TASK TO COMPLETE: From the records below, please return each line that holds the word "latchTime".

===== GIVEN RECORDS

/-- The state in which an iteration has been released, before a force axis latches. -/
def State.released (s : State) (k v : Nat) : State :=
  let waits := fun c => (s.stream k).reseed.get c && (s.runners k).contains c
  (((s.noteDq k v).updTask k (s.releasedTask k v)).wakeIn k (s.runners k)).updStream k fun x =>
    { x with skip := ⟨waits .chA, waits .chB, waits .chC⟩ }

/-- The feedback value that a force axis latches at a release. -/
def State.firstFeedback (s : State) (k v : Nat) : Int :=
  match s.runners k with
  | c :: _ => (s.inputsAt k v c).y
  | [] => 0

theorem State.release_eq (s : State) (k v : Nat) : s.release k v =
    if (s.released k v).taskTy k = 4 && !(s.runners k).isEmpty then
      (s.released k v).forceLatch k (s.firstFeedback k v)
    else s.released k v := rfl

theorem State.forceLatch_keeps {β : Type} (p : State → β) (ha : ∀ s n f, p (State.updAxis s n f) = p s)
    (hg : ∀ s n f, p (State.updGen s n f) = p s) (s : State) (k : Nat) (y : Int) : p (s.forceLatch k y) = p s := by
  unfold State.forceLatch
  split
  · split
    · exact (hg _ _ _).trans (ha _ _ _)
    · rfl
  · rfl

/-- A release differs from its first part in an axis and a generator at most. -/
theorem State.release_keeps {β : Type} (p : State → β) (ha : ∀ s n f, p (State.updAxis s n f) = p s)
    (hg : ∀ s n f, p (State.updGen s n f) = p s) (s : State) (k v : Nat) : p (s.release k v) = p (s.released k v) := by
  rw [State.release_eq]
  split
  · exact State.forceLatch_keeps p ha hg _ _ _
  · rfl

theorem State.noteDq_tasks (s : State) (k v : Nat) : (s.noteDq k v).tasks = s.tasks := by
  unfold State.noteDq State.noteExtrap
  split <;> simp

theorem State.noteDq_of_loop (s : State) (k v : Nat) (h : s.isDq k = false) : s.noteDq k v = s := by
  simp [State.noteDq, h]

theorem State.release_task (s : State) (k v : Nat) : (s.release k v).task k = s.releasedTask k v (s.task k) := by
  have htasks : (s.release k v).tasks = ((s.noteDq k v).updTask k (s.releasedTask k v)).tasks :=
    (State.release_keeps (fun s => s.tasks) (fun _ _ _ => rfl) (fun _ _ _ => rfl) s k v).trans (State.wakeIn_tasks _ _ _)
  calc (s.release k v).task k = ((s.noteDq k v).updTask k (s.releasedTask k v)).task k := by
        rw [State.task, htasks, ← State.task]
    _ = s.releasedTask k v ((s.noteDq k v).task k) := State.task_updTask_self _ _ _
    _ = s.releasedTask k v (s.task k) := by rw [State.task, State.noteDq_tasks, ← State.task]

theorem State.release_regs (s : State) (k v : Nat) (h : s.isDq k = false) : (s.release k v).regs = s.regs := by
  have hreleased : (s.release k v).regs = (s.released k v).regs :=
    State.release_keeps (fun s => s.regs) (fun _ _ _ => rfl) (fun _ _ _ => rfl) s k v
  rw [hreleased, State.released, State.updStream_regs, State.wakeIn_regs, State.updTask_regs, State.noteDq_of_loop s k v h]

theorem State.release_awake (s : State) (k v : Nat) (c : Ch) (h : s.runsIn k c = true) :
    bit (((s.release k v).power.nap.get c : Nat) : Int) ((s.task k).engines.get c) = false := by
  have hpower : (s.release k v).power = (((s.noteDq k v).updTask k (s.releasedTask k v)).wakeIn k (s.runners k)).power :=
    State.release_keeps (fun s => s.power) (fun _ _ _ => rfl) (fun _ _ _ => rfl) s k v
  have hengines : ((((s.noteDq k v).updTask k (s.releasedTask k v)).wakeIn k (s.runners k)).task k).engines =
      (s.task k).engines := by
    rw [State.task, State.wakeIn_tasks, ← State.task, State.task_updTask_self, State.releasedTask, State.task,
      State.noteDq_tasks, ← State.task]
  have hawake := State.wakeIn_awake k c (s.runners k) ((s.noteDq k v).updTask k (s.releasedTask k v))
    (.inl (State.mem_runners.2 h))
  rwa [State.engineAwake, hengines, ← hpower] at hawake

/-- The state in which a release is judged: the writes due, the mirrored values and the frames that have arrived acted. -/
def State.beforeRelease (s : State) (t k : Nat) : State := (((s.upTo t).applyDue.mirrorFor k).settleStraps)

theorem State.beforeRelease_now (s : State) (t k : Nat) : (s.beforeRelease t k).now = max s.now t := by
  simp [State.beforeRelease]

theorem exec_iterationRelease (t : Nat) (k : Fin 512) (s : State) :
    exec (.iterationRelease t k) s = .next (s.after t (((s.upTo t).applyDue.mirrorFor k).tryRelease k)) := rfl

/-- An iteration of task `k` with period start `v` is released at `now`. -/
def State.mayRelease (s : State) (k v now : Nat) : Bool :=
  s.iterates k && ((s.runners k).all fun c => s.holdsInputs k v c) && (s.task k).lastStart != some v && now < s.checkpointOf k v

theorem State.mayRelease_iff (s : State) (k v now : Nat) : s.mayRelease k v now = true ↔
    s.iterates k = true ∧ (∀ c, s.runsIn k c = true → s.holdsInputs k v c = true) ∧ (s.task k).lastStart ≠ some v ∧
      now < s.checkpointOf k v := by
  simp [State.mayRelease, State.mem_runners, and_assoc]

/-- A release is made or not by what the state before it holds. -/
theorem State.tryRelease_eq (s : State) (t k : Nat) : ((s.upTo t).applyDue.mirrorFor k).tryRelease k =
    match (s.beforeRelease t k).periodStart k (max s.now t) with
    | none => s.beforeRelease t k
    | some v =>
      if (s.beforeRelease t k).mayRelease k v (max s.now t) then (s.beforeRelease t k).release k v
      else s.beforeRelease t k := by
  rw [← s.beforeRelease_now t k]
  rfl

/-- Settles O35: a release is told by the state that the writes, the mirrored values and the frames left (no one of them moves
the time), and what it leaves is read off its parts. -/
theorem iterationsAreReleasedOncePerPeriod : Obligations.IterationsAreReleasedOncePerPeriod := by
  rintro t k w s rfl
  rw [← State.beforeRelease, exec_iterationRelease, State.tryRelease_eq]
  refine ⟨fun v hv hiter hinputs hlast hck => ?_, ?_⟩
  · refine ⟨(s.beforeRelease t k).release k v, ?_, ?_⟩
    · simp only [hv]
      rw [if_pos ((State.mayRelease_iff ..).2 ⟨hiter, hinputs, hlast, hck⟩)]
    · rw [State.release_task]
      refine ⟨rfl, State.beforeRelease_now s t k, fun c => by cases c <;> rfl, State.release_regs _ k v, fun c => ?_,
        fun c => State.release_awake _ k v c⟩
      rw [← State.releasedIn_start]
      cases c <;> rfl
  · rintro (hnone | hiter | ⟨v, hv, hno⟩)
    · simp only [hnone]
    · split
      · rfl
      · rw [if_neg (by simp [State.mayRelease_iff, hiter])]
    · simp only [hv]
      rw [if_neg]
      rw [State.mayRelease_iff]
      rintro ⟨-, hinputs, hlast, hck⟩
      rcases hno with h | h | ⟨c, hrun, hhold⟩
      · exact hlast h
      · omega
      · simp [hinputs c hrun] at hhold

end Sys2Proof.Machine

end

section
/-! ## The checkpoint of a task, and the digest frames (R22, R294, R298, R301, R306, R348)

What a checkpoint leaves of task `k` is the record of its stream, its outputs and its deadline misses. Everything else that a
checkpoint does (frames on the cross-straps and on the fabric, penalties, moves) keeps that record, as long as no state copy
of the task arrives meanwhile. -/

namespace Sys2Proof.Machine

-- what a checkpoint leaves, and what it reads

/-- No state copy of task `k` that waits on a cross-strap has arrived. -/
def State.NoCopy (s : State) (k : Nat) : Prop := ∀ m ∈ s.arch.queue, m.arrived s.now = true → m.body.isCopy k = false

/-- What a checkpoint leaves of task `k`: outputs, stream and deadline misses. -/
def State.ckRecord (s : State) (k : Nat) : Trio (List Int) × Stream × (Ch → Int) :=
  ((s.task k).out, s.stream k, fun c => s.g c (Obj.deadlineMisses k))

/-- What the channels read and leave at a checkpoint of task `k`. -/
def State.ckView (s : State) (k : Nat) : TaskRec × Stream × (Ch → Int) × Trio Nat × Trio Nat :=
  (s.task k, s.stream k, fun c => s.g c (Obj.deadlineMisses k), s.red.engineFault, s.red.halted)

/-- A step with no state copy of task `k` arriving before it leaves none arriving, and keeps what `p` reads. -/
def Quiet {β : Type} (p : State → β) (k : Nat) (s u : State) : Prop := s.NoCopy k → u.NoCopy k ∧ p u = p s

section
variable {β : Type} {p : State → β} {k : Nat}

theorem Quiet.refl (s : State) : Quiet p k s s := fun h => ⟨h, rfl⟩

theorem Quiet.trans {s u w : State} (h : Quiet p k s u) (h' : Quiet p k u w) : Quiet p k s w := fun hs =>
  have hu := h hs
  have hw := h' hu.1
  ⟨hw.1, hw.2.trans hu.2⟩

theorem Quiet.forEach {α : Type} {f : State → α → State} (hf : ∀ s x, Quiet p k s (f s x)) (l : List α) (s : State) :
    Quiet p k s (forEach l s f) :=
  forEach_keeps (Quiet p k) Quiet.refl (fun _ _ _ => Quiet.trans) f hf l s

theorem Quiet.of_eq {s u : State} (harch : u.arch = s.arch) (hnow : u.now = s.now) (hp : p u = p s) : Quiet p k s u :=
  fun h => ⟨by rwa [State.NoCopy, harch, hnow], hp⟩

end

/-- The record is a part of the view. -/
theorem Quiet.record {k : Nat} {s u : State} (h : Quiet (·.ckView k) k s u) : Quiet (·.ckRecord k) k s u := fun hs =>
  ⟨(h hs).1, congrArg (fun x => (x.1.out, x.2.1, x.2.2.1)) (h hs).2⟩

theorem State.ckView_congr {s u : State} (k : Nat) (ht : u.task k = s.task k) (hr : u.red = s.red)
    (hg : ∀ c, u.g c (Obj.deadlineMisses k) = s.g c (Obj.deadlineMisses k)) : u.ckView k = s.ckView k := by
  simp [State.ckView, State.stream, ht, hr, hg]

theorem Quiet.of_fields {k : Nat} {s u : State} (harch : u.arch = s.arch) (hnow : u.now = s.now) (ht : u.tasks = s.tasks)
    (hr : u.red = s.red) (hg : ∀ c, u.g c (Obj.deadlineMisses k) = s.g c (Obj.deadlineMisses k)) :
    Quiet (·.ckView k) k s u :=
  .of_eq harch hnow (State.ckView_congr k (by rw [State.task, ht, ← State.task]) hr hg)

-- the deadline misses stand apart

/-- An object whose value no deadline miss counter holds. -/
def Obj.notMisses (o : Obj) : Prop := ∀ k < 512, (Obj.deadlineMisses k).key ≠ o.key

theorem State.misses_setC (s : State) (k : Nat) (c d : Ch) (o : Obj) (v : Int) (hk : k < 512) (h : o.notMisses) :
    (s.setC c o v).g d (Obj.deadlineMisses k) = s.g d (Obj.deadlineMisses k) := s.g_setC_key c d v (h k hk)

theorem State.misses_setR (s : State) (k : Nat) (d : Ch) (o : Obj) (v : Int) (hk : k < 512) (h : o.notMisses) :
    (s.setR o v).g d (Obj.deadlineMisses k) = s.g d (Obj.deadlineMisses k) := s.g_setR_key d v (h k hk)

/-- The counters' keys have subindex 6. -/
theorem Obj.notMisses_of_sub {o : Obj} (h : o.key % 256 ≠ 6) : o.notMisses := by
  intro k _ he
  simp only [Obj.deadlineMisses] at he
  omega

/-- The counters' indexes lie below 0x5800. -/
theorem Obj.notMisses_of_high {o : Obj} (h : 0x5800 * 256 ≤ o.key) : o.notMisses := by
  intro k _ he
  simp only [Obj.deadlineMisses] at he
  omega

-- the cross-straps

/-- What each step of a loop over its own list keeps, the loop keeps. -/
theorem forEach_eq_mem {α β : Type} (p : State → β) (f : State → α → State) (l : List α)
    (hf : ∀ s, ∀ x ∈ l, p (f s x) = p s) (s : State) : p (forEach l s f) = p s := by
  induction l generalizing s with
  | nil => rfl
  | cons x l ih =>
    exact (ih (fun s y hy => hf s y (List.mem_cons_of_mem _ hy)) (f s x)).trans (hf s x List.mem_cons_self)

theorem State.misses_setLatch (s : State) (k n : Nat) (c d : Ch) (a b e f g : Int) (hk : k < 512) :
    (s.setLatch c n a b e f g).g d (Obj.deadlineMisses k) = s.g d (Obj.deadlineMisses k) := by
  have hsub : ∀ o ∈ [Obj.latchPos n, Obj.latchTime n, Obj.latchPrevPos n, Obj.latchPrevTime n, Obj.latchCount n],
      o.notMisses := by
    intro o ho
    apply Obj.notMisses_of_sub
    simp only [List.mem_cons, List.not_mem_nil, or_false] at ho
    rcases ho with rfl | rfl | rfl | rfl | rfl <;>
      simp only [Obj.latchPos, Obj.latchTime, Obj.latchPrevPos, Obj.latchPrevTime, Obj.latchCount] <;> omega
  simp only [List.forall_mem_cons] at hsub
  obtain ⟨hpos, htime, hprev, hprevTime, hcount, -⟩ := hsub
  unfold State.setLatch
  rw [State.misses_setC _ _ _ _ _ _ hk hcount, State.misses_setC _ _ _ _ _ _ hk hprevTime,
    State.misses_setC _ _ _ _ _ _ hk hprev, State.misses_setC _ _ _ _ _ _ hk htime, State.misses_setC _ _ _ _ _ _ hk hpos]

theorem State.ckView_updTask_ne (s : State) {j k : Nat} (f : TaskRec → TaskRec) (h : k ≠ j) :
    (s.updTask j f).ckView k = s.ckView k :=
  State.ckView_congr k (s.task_updTask_ne f h) rfl fun _ => rfl

theorem State.ckView_updStream_ne (s : State) {j k : Nat} (f : Stream → Stream) (h : k ≠ j) :
    (s.updStream j f).ckView k = s.ckView k := by
  have hstream : (s.updStream j f).stream k = s.stream k := Tbl.getD_modify_ne _ _ _ _ h
  exact congrArg (fun x => (s.task k, x, _, s.red.engineFault, s.red.halted)) hstream

/-- A frame that is no state copy of task `k` leaves what a checkpoint of it reads. -/
theorem State.deliver_ckView (s : State) (m : StrapMsg) (k : Nat) (hk : k < 512) (h : m.body.isCopy k = false) :
    (s.deliver m).ckView k = s.ckView k := by
  obtain ⟨src, dst, cls, at_, due, body⟩ := m
  cases body with
  | latch n a b e f g => exact State.ckView_congr k rfl rfl fun d => s.misses_setLatch k n dst d a b e f g hk
  | copy j st outs =>
    have hne : k ≠ j := fun hkj => by simp [hkj, StrapBody.isCopy] at h
    have hcopy := (State.ckView_updTask_ne _ (fun r => { r with st := r.st.set dst st, out := r.out.set dst outs }) hne).trans
      (s.ckView_updStream_ne (fun x => { x with reseed := x.reseed.set dst false }) hne)
    unfold State.deliver
    dsimp only
    split
    · exact s.ckView_updStream_ne _ hne
    · rcases outs with _ | ⟨v, _ | ⟨w, outs⟩⟩
      · exact hcopy
      · dsimp only
        split <;> exact hcopy
      · exact hcopy
  | samples => rfl
  | trip => rfl
  | output => rfl
  | site => rfl
  | plan => rfl

theorem State.settleStraps_quiet (s : State) (k : Nat) (hk : k < 512) : Quiet (·.ckView k) k s s.settleStraps := by
  intro h
  constructor
  · intro m hm ha
    rw [State.settleStraps_now] at ha
    rw [State.settleStraps_arch] at hm
    simp [ha] at hm
  · unfold State.settleStraps
    exact forEach_eq_mem (·.ckView k) State.deliver _ (fun u m hm => u.deliver_ckView m k hk
      (h m (List.mem_of_mem_filter hm) (by simpa using (List.mem_filter.1 hm).2))) _

theorem State.strapSend_quiet (s : State) (k : Nat) (hk : k < 512) (src dst : Ch) (cls : StrapClass) (b : StrapBody)
    (hb : b.isCopy k = false) : Quiet (·.ckView k) k s (s.strapSend src dst cls b) := by
  intro h
  obtain ⟨hcopy, hview⟩ := s.settleStraps_quiet k hk h
  refine ⟨fun m hm ha => ?_, hview⟩
  rcases List.mem_append.1 hm with hm | hm
  · exact hcopy m (List.mem_of_mem_filter hm) ha
  · rw [List.mem_singleton.1 hm]
    exact hb

-- frames on the fabric

theorem Obj.fabNoRoute_notMisses : Obj.fabNoRoute.notMisses := Obj.notMisses_of_high (by decide)

theorem Obj.fabRateDrops_notMisses : Obj.fabRateDrops.notMisses := Obj.notMisses_of_high (by decide)

theorem State.misses_sendFrame (s : State) (k : Nat) (c d : Ch) (n dest : Nat) (more : Bool) (payload : List Byte)
    (hk : k < 512) : (s.sendFrame c n dest more payload).g d (Obj.deadlineMisses k) = s.g d (Obj.deadlineMisses k) := by
  unfold State.sendFrame
  extract_lets seq u auth slot mk ls take w
  have hu : u.g d (Obj.deadlineMisses k) = s.g d (Obj.deadlineMisses k) := rfl
  rw [← hu]
  split
  · exact State.misses_setC _ _ _ _ _ _ hk Obj.fabNoRoute_notMisses
  · split
    · exact State.misses_setC _ _ _ _ _ _ hk Obj.fabRateDrops_notMisses
    · exact State.g_congr (forEach_eq (fun s => s.regs) _ (fun s x => State.send_regs s _) _ _) _ _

==========

COMPLETED EXERCISE:
  have hsub : ∀ o ∈ [Obj.latchPos n, Obj.latchTime n, Obj.latchPrevPos n, Obj.latchPrevTime n, Obj.latchCount n],
      simp only [Obj.latchPos, Obj.latchTime, Obj.latchPrevPos, Obj.latchPrevTime, Obj.latchCount] <;> omega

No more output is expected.